If I spent as much time juggling as I did cubing in 2004-2005, I think I could have gotten to where I am now with 5 clubs in a year and a half. But yeah, 5 clubs is A LOT more difficult than 4 clubs. You could probably learn 3-ball cascade in two weeks.

And I'm going to take this quote out of context on purpose:


freshcuber said:


> Yeah I figured it'd be exactly like cubing


Except juggling is so much more difficult (it takes much longer to get good at). And if you're at all the engineer/encyclopeadist/theorist type, one great thing about cubing is that there are still many many low-hanging fruits in speedcubing: theories, guides, softwares to be discovered, written, and shared. Not so much in juggling, except _maybe_ in some passing stuff. Juggling has similar self-improvement/mastery and community aspects as cubing, but not this third aspect that no doubt attracts some cubers.



irontwig said:


> Keep working on that 5 clubs, 5 club tricks are fun stuff.
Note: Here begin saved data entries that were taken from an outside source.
/-- Programming a granule changes no other byte and no other code. -/
theorem program16_same (c : Config) (img : Image) (a : Nat) (v : Half) (hd : img.data.wf = true)
    (he : img.ecc.wf = true) : sameOutside a 2 img (c.program16 img a v).1 := by
  refine ⟨fun k hk => ?_, fun k hk => ?_, program16_eccEnabled c img a v, program16_digestIv c img a v,
    program16_digestConst c img a v⟩
  · rw [program16_data, Memory.get_setHalf _ hd, if_neg (by omega), if_neg (by omega)]
  · rw [program16_ecc]
    split
    · rw [Memory.get_set _ he, if_neg (by omega)]
    · rfl

/-- Programming a granule ORs its bits in and rewrites its code. -/
theorem program16_ors (c : Config) (img : Image) (a : Nat) (v : Half) (hd : img.data.wf = true)
    (he : img.ecc.wf = true) :
    (c.program16 img a v).1.data.half a = img.data.half a ||| v ∧
      (img.eccEnabled = true → (c.program16 img a v).1.eccRead a = c.ecc16 (img.data.half a ||| v)) ∧
      (img.eccEnabled = false → (c.program16 img a v).1.ecc = img.ecc) := by
  refine ⟨?_, fun h => ?_, fun h => ?_⟩
  · rw [program16_data, Memory.half_setHalf _ hd]
  · rw [Image.eccRead, program16_ecc, if_pos h, Memory.get_set _ he, if_pos rfl]
    simp
  · rw [program16_ecc, h]; simp

/-- The bytes of a half-word are bytes of its OR: no bit of a byte is cleared. -/
theorem program16_monotone (c : Config) (img : Image) (a : Nat) (v : Half) (hd : img.data.wf = true) (k : Nat) :
    img.data.get k &&& ~~~(c.program16 img a v).1.data.get k = 0#8 := by
  rw [program16_data, Memory.get_setHalf _ hd]
  split
  · rename_i h
    subst h
    simp only [Memory.half]
    ext i hi
    simp only [BitVec.getElem_and, BitVec.getElem_not, BitVec.getElem_extractLsb', BitVec.getLsbD_or,
      BitVec.getLsbD_append, BitVec.getElem_zero]
    rw [if_neg (by omega), show 8 + i - 8 = i by omega, BitVec.getLsbD_eq_getElem hi]
    cases (img.data.get (a + 1))[i] <;> simp
  · split
    · rename_i h
      subst h
      simp only [Memory.half]
      ext i hi
      simp only [BitVec.getElem_and, BitVec.getElem_not, BitVec.getElem_extractLsb', BitVec.getLsbD_or,
        BitVec.getLsbD_append, BitVec.getElem_zero]
      rw [if_pos (by omega), show 0 + i = i by omega, BitVec.getLsbD_eq_getElem hi]
      cases (img.data.get k)[i] <;> simp
    · ext i hi
      simp

theorem sameOutside_trans {a n b m e l : Nat} {i j k : Image} (h1 : sameOutside a n i j) (h2 : sameOutside b m j k)
    (ha : e ≤ a) (hb : e ≤ b) (han : a + n ≤ e + l) (hbm : b + m ≤ e + l) : sameOutside e l i k := by
  obtain ⟨d1, c1, x1, y1, z1⟩ := h1
  obtain ⟨d2, c2, x2, y2, z2⟩ := h2
  refine ⟨fun q hq => (d2 q (by omega)).trans (d1 q (by omega)), fun q hq => ?_, x2.trans x1, y2.trans y1,
    z2.trans z1⟩
  have hs : a / 2 ≥ e / 2 := Nat.div_le_div_right ha
  have hs' : b / 2 ≥ e / 2 := Nat.div_le_div_right hb
  have ht : (a + n) / 2 ≤ (e + l) / 2 := Nat.div_le_div_right han
  have ht' : (b + m) / 2 ≤ (e + l) / 2 := Nat.div_le_div_right hbm
  exact (c2 q (by omega)).trans (c1 q (by omega))

/-- Programming is OR: one granule as `orsBits` over two bytes. -/
theorem program16_orsBits (c : Config) (img : Image) (a : Nat) (v : Half) (hd : img.data.wf = true)
    (he : img.ecc.wf = true) : orsBits c a 2 (v.setWidth 64) img (c.program16 img a v).1 := by
  obtain ⟨h1, h2, h3⟩ := program16_ors c img a v hd he
  refine ⟨fun k hk => ?_, fun h k hk => ?_, h3, program16_same c img a v hd he⟩
  · have : k = 0 := by omega
    subst this
    have e : (v.setWidth 64).extractLsb' 0 16 = v := by
      ext i hi
      simp [show i < 64 by omega, BitVec.getLsbD_eq_getElem hi]
    simpa [e] using h1
  · have : k = 0 := by omega
    subst this
    simp [h1, h2 h]

/-- Two programmings side by side are one of the joined value. -/
theorem orsBits_join (c : Config) (a n : Nat) (lo hi v : DWord) (img img1 img2 : Image) (ha : a % 2 = 0)
    (hn : n % 2 = 0) (h1 : orsBits c a n lo img img1) (h2 : orsBits c (a + n) n hi img1 img2)
    (hlo : ∀ k, k < n / 2 → lo.extractLsb' (16 * k) 16 = v.extractLsb' (16 * k) 16)
    (hhi : ∀ k, k < n / 2 → hi.extractLsb' (16 * k) 16 = v.extractLsb' (16 * (k + n / 2)) 16) :
    orsBits c a (2 * n) v img img2 := by
  obtain ⟨d1, e1, f1, s1⟩ := h1
  obtain ⟨d2, e2, f2, s2⟩ := h2
  have keepLo : ∀ k, k < n / 2 → img2.data.half (a + 2 * k) = img1.data.half (a + 2 * k) := by
    intro k hk
    simp only [Memory.half]
    rw [s2.1 _ (by omega), s2.1 _ (by omega)]
  have keepHi : ∀ k, k < n / 2 → img1.data.half (a + n + 2 * k) = img.data.half (a + n + 2 * k) := by
    intro k hk
    simp only [Memory.half]
    rw [s1.1 _ (by omega), s1.1 _ (by omega)]
  refine ⟨fun k hk => ?_, fun h k hk => ?_, fun h => ?_, ?_⟩
  · by_cases hk2 : k < n / 2
    · rw [keepLo k hk2, d1 k hk2, hlo k hk2]
    · have e : a + 2 * k = a + n + 2 * (k - n / 2) := by omega
      have hk3 : k - n / 2 < n / 2 := by omega
      have e2 : k = k - n / 2 + n / 2 := by omega
      rw [e, d2 _ hk3, keepHi _ hk3, hhi _ hk3, ← e2]
  · by_cases hk2 : k < n / 2
    · rw [keepLo k hk2, ← e1 h k hk2]
      simp only [Image.eccRead]
      rw [s2.2.1 _ (by omega)]
    · have e : a + 2 * k = a + n + 2 * (k - n / 2) := by omega
      have hk3 : k - n / 2 < n / 2 := by omega
      have h' : img1.eccEnabled = true := s1.2.2.1.trans h
      rw [e, e2 h' _ hk3]
  · rw [f2 (s1.2.2.1.trans h), f1 h]
  · exact sameOutside_trans s1 s2 (le_refl a) (by omega) (by omega) (by omega)

/-- Programming a word. -/
theorem program32_wf (c : Config) (img : Image) (a : Nat) (v : Word) (hd : img.data.wf = true)
    (he : img.ecc.wf = true) :
    (c.program32 img a v).1.data.wf = true ∧ (c.program32 img a v).1.ecc.wf = true := by
  have h := program16_wf c img a (v.extractLsb' 0 16) hd he
  exact program16_wf c _ (a + 2) (v.extractLsb' 16 16) h.1 h.2

theorem program32_below (c : Config) (img : Image) (a n : Nat) (v : Word) (ha : a + 4 ≤ n) (hn : n % 2 = 0)
    (hd : img.data.below n = true) (he : img.ecc.below (n / 2) = true) :
    (c.program32 img a v).1.data.below n = true ∧ (c.program32 img a v).1.ecc.below (n / 2) = true := by
  have h := program16_below c img a n (v.extractLsb' 0 16) (by omega) hn hd he
  exact program16_below c _ (a + 2) n (v.extractLsb' 16 16) (by omega) hn h.1 h.2

theorem program32_orsBits (c : Config) (img : Image) (a : Nat) (v : Word) (ha : a % 2 = 0) (hd : img.data.wf = true)
    (he : img.ecc.wf = true) (w : DWord) (hw : w.extractLsb' 0 32 = v) :
    orsBits c a 4 w img (c.program32 img a v).1 := by
  have h := program16_wf c img a (v.extractLsb' 0 16) hd he
  refine orsBits_join c a 2 _ _ w img _ _ ha rfl
    (program16_orsBits c img a (v.extractLsb' 0 16) hd he)
    (program16_orsBits c _ (a + 2) (v.extractLsb' 16 16) h.1 h.2) ?_ ?_
  · intro k hk
    have : k = 0 := by omega
    subst this; subst hw
    ext i hi
    simp [hi, show i < 64 by omega]
  · intro k hk
    have : k = 0 := by omega
    subst this; subst hw
    ext i hi
    simp [hi, show i < 64 by omega]

theorem program32_monotone (c : Config) (img : Image) (a : Nat) (v : Word) (hd : img.data.wf = true) (k : Nat) :
    img.data.get k &&& ~~~(c.program32 img a v).1.data.get k = 0#8 := by
  have h1 := program16_monotone c img a (v.extractLsb' 0 16) hd k
  have hd2 : (c.program16 img a (v.extractLsb' 0 16)).1.data.wf = true := by
    rw [program16_data]; exact Memory.setHalf_wf _ hd _ _
  have h2 := program16_monotone c (c.program16 img a (v.extractLsb' 0 16)).1 (a + 2) (v.extractLsb' 16 16) hd2 k
  simp only [Config.program32]
  revert h1 h2
  generalize img.data.get k = x
  generalize (c.program16 img a (v.extractLsb' 0 16)).1.data.get k = y
  generalize (c.program16 _ (a + 2) (v.extractLsb' 16 16)).1.data.get k = z
  intro h1 h2
  ext i hi
  have e1 := congrArg (fun b : Byte => b.getLsbD i) h1
  have e2 := congrArg (fun b : Byte => b.getLsbD i) h2
  simp [hi, BitVec.getLsbD_eq_getElem] at e1 e2 ⊢
  tauto

theorem program32_data_wf (c : Config) (img : Image) (a : Nat) (v : Word) (hd : img.data.wf = true) :
    (c.program32 img a v).1.data.wf = true := by
  simp only [Config.program32, program16_data]
  exact Memory.setHalf_wf _ (Memory.setHalf_wf _ hd _ _) _ _

/-- Programming a double word. -/
theorem program64_wf (c : Config) (img : Image) (a : Nat) (v : DWord) (hd : img.data.wf = true)
    (he : img.ecc.wf = true) :
    (c.program64 img a v).1.data.wf = true ∧ (c.program64 img a v).1.ecc.wf = true := by
  have h := program32_wf c img a (v.extractLsb' 0 32) hd he
  exact program32_wf c _ (a + 4) (v.extractLsb' 32 32) h.1 h.2

theorem program64_below (c : Config) (img : Image) (a n : Nat) (v : DWord) (ha : a + 8 ≤ n) (hn : n % 2 = 0)
    (hd : img.data.below n = true) (he : img.ecc.below (n / 2) = true) :
    (c.program64 img a v).1.data.below n = true ∧ (c.program64 img a v).1.ecc.below (n / 2) = true := by
  have h := program32_below c img a n (v.extractLsb' 0 32) (by omega) hn hd he
  exact program32_below c _ (a + 4) n (v.extractLsb' 32 32) (by omega) hn h.1 h.2

theorem program64_orsBits (c : Config) (img : Image) (a : Nat) (v : DWord) (ha : a % 2 = 0) (hd : img.data.wf = true)
    (he : img.ecc.wf = true) : orsBits c a 8 v img (c.program64 img a v).1 := by
  have h := program32_wf c img a (v.extractLsb' 0 32) hd he
  refine orsBits_join c a 4 v ((v.extractLsb' 32 32).setWidth 64) v img _ _ ha rfl
    (program32_orsBits c img a (v.extractLsb' 0 32) ha hd he v rfl)
    (program32_orsBits c _ (a + 4) (v.extractLsb' 32 32) (by omega) h.1 h.2 _ ?_) ?_ ?_
  · ext i hi
    simp [hi, show i < 64 by omega]
  · intro k _; rfl
  · intro k hk
    have : k = 0 ∨ k = 1 := by omega
    rcases this with rfl | rfl
    · ext i hi
      simp [show i < 32 by omega, show i < 64 by omega]
    · ext i hi
      simp [show 16 + i < 32 by omega, show 16 + i < 64 by omega, ← Nat.add_assoc]

theorem program64_monotone (c : Config) (img : Image) (a : Nat) (v : DWord) (hd : img.data.wf = true)
    (k : Nat) : img.data.get k &&& ~~~(c.program64 img a v).1.data.get k = 0#8 := by
  have h1 := program32_monotone c img a (v.extractLsb' 0 32) hd k
  have hd2 := program32_data_wf c img a (v.extractLsb' 0 32) hd
  have h2 := program32_monotone c (c.program32 img a (v.extractLsb' 0 32)).1 (a + 4) (v.extractLsb' 32 32) hd2 k
  simp only [Config.program64]
  revert h1 h2
  generalize img.data.get k = x
  generalize (c.program32 img a (v.extractLsb' 0 32)).1.data.get k = y
  generalize (c.program32 _ (a + 4) (v.extractLsb' 32 32)).1.data.get k = z
  intro h1 h2
  ext i hi
  have e1 := congrArg (fun b : Byte => b.getLsbD i) h1
  have e2 := congrArg (fun b : Byte => b.getLsbD i) h2
  simp [hi, BitVec.getLsbD_eq_getElem] at e1 e2 ⊢
  tauto

/-- A half-word outside the programmed bytes is unchanged. -/
theorem half_sameOutside {a n : Nat} {i j : Image} (h : sameOutside a n i j) (k : Nat)
    (hk : k + 2 ≤ a ∨ a + n ≤ k) : j.data.half k = i.data.half k := by
  simp only [Memory.half]
  rw [h.1 k (by omega), h.1 (k + 1) (by omega)]

/-- The blank flag of a granule says that a set bit would be cleared. -/
theorem program16_clears (c : Config) (img : Image) (a : Nat) (v : Half) :
    (c.program16 img a v).2 = clearsBit a 2 (v.setWidth 64) img := by
  have e : (v.setWidth 64).extractLsb' 0 16 = v := by
    ext i hi
    simp [show i < 64 by omega, BitVec.getLsbD_eq_getElem hi]
  simp [program16_blank, clearsBit, e]

/-- The blank flag of a word. -/
theorem program32_clears (c : Config) (img : Image) (a : Nat) (v : Word) (w : DWord) (hw : w.extractLsb' 0 32 = v)
    (hd : img.data.wf = true) (he : img.ecc.wf = true) :
    (c.program32 img a v).2 = clearsBit a 4 w img := by
  subst hw
  have h := half_sameOutside (program16_same c img a ((w.extractLsb' 0 32).extractLsb' 0 16) hd he) (a + 2) (by omega)
  have e0 : (w.extractLsb' 0 32).extractLsb' 0 16 = w.extractLsb' 0 16 := by
    ext i hi; simp
  have e1 : (w.extractLsb' 0 32).extractLsb' 16 16 = w.extractLsb' 16 16 := by
    ext i hi; simp [show 16 + i < 32 by omega]
  simp only [Config.program32, program16_blank, h]
  simp [clearsBit, List.range_succ, e0, e1]

/-- The blank flag of a double word. -/
theorem program64_clears (c : Config) (img : Image) (a : Nat) (v : DWord) (ha : a % 2 = 0)
    (hd : img.data.wf = true) (he : img.ecc.wf = true) :
    (c.program64 img a v).2 = clearsBit a 8 v img := by
  have hs := (program32_orsBits c img a (v.extractLsb' 0 32) ha hd he v rfl).2.2.2
  have hw := program32_wf c img a (v.extractLsb' 0 32) hd he
  have e : ((v.extractLsb' 32 32).setWidth 64).extractLsb' 0 32 = v.extractLsb' 32 32 := by
    ext i hi
    simp [hi, show i < 64 by omega]
  have h1 := program32_clears c img a (v.extractLsb' 0 32) v rfl hd he
  have h2 := program32_clears c (c.program32 img a (v.extractLsb' 0 32)).1 (a + 4) (v.extractLsb' 32 32) _ e hw.1 hw.2
  have e0 : ((v.extractLsb' 32 32).setWidth 64).extractLsb' 0 16 = v.extractLsb' 32 16 := by
    ext i hi; simp [show i < 64 by omega, show i < 32 by omega]
  have e1 : ((v.extractLsb' 32 32).setWidth 64).extractLsb' 16 16 = v.extractLsb' 48 16 := by
    ext i hi; simp [show 16 + i < 64 by omega, show 16 + i < 32 by omega, ← Nat.add_assoc]
  simp only [Config.program64, h1, h2]
  simp only [clearsBit, show (8 / 2) = 4 from rfl, show 4 / 2 = 2 from rfl, List.range_succ, List.range_zero, List.nil_append,
    List.any_append, List.any_cons, List.any_nil, Bool.or_false]
  rw [half_sameOutside hs _ (by omega), half_sameOutside hs _ (by omega)]
  simp only [Nat.mul_zero, Nat.mul_one, e0, e1, Nat.reduceMul, Nat.add_assoc, Nat.reduceAdd, Bool.or_assoc, Nat.add_zero]

/-- The low half of a joined double word. -/
theorem append_low (x y : Word) : ((x ++ y : BitVec (32 + 32)) : DWord).extractLsb' 0 32 = y := by
  ext i hi
  have h : ((x ++ y : BitVec (32 + 32)) : DWord).getLsbD i = y.getLsbD i := by
    have := BitVec.getLsbD_append (x := x) (y := y) (i := i)
    rw [if_pos hi] at this
    exact this
  simp only [BitVec.getElem_extractLsb', Nat.zero_add]
  rw [h, BitVec.getLsbD_eq_getElem hi]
o_0 do you do 5-club tricks?!


----------



## Imperatrix (Nov 9, 2010)

Where the hell was I when this happened? XDDD


----------



## avgdi (Nov 9, 2010)

That's awesome! Great job.

It's kinda weird that there's a juggling video on this forum, because I just randomly decided to learn how to juggle a few days ago.


----------



## Siraj A. (Nov 9, 2010)

Macky = legit


----------



## dubefest (Nov 9, 2010)

I remember watching this. I was very impressed Macky!! It was really cool and the competition was great!


----------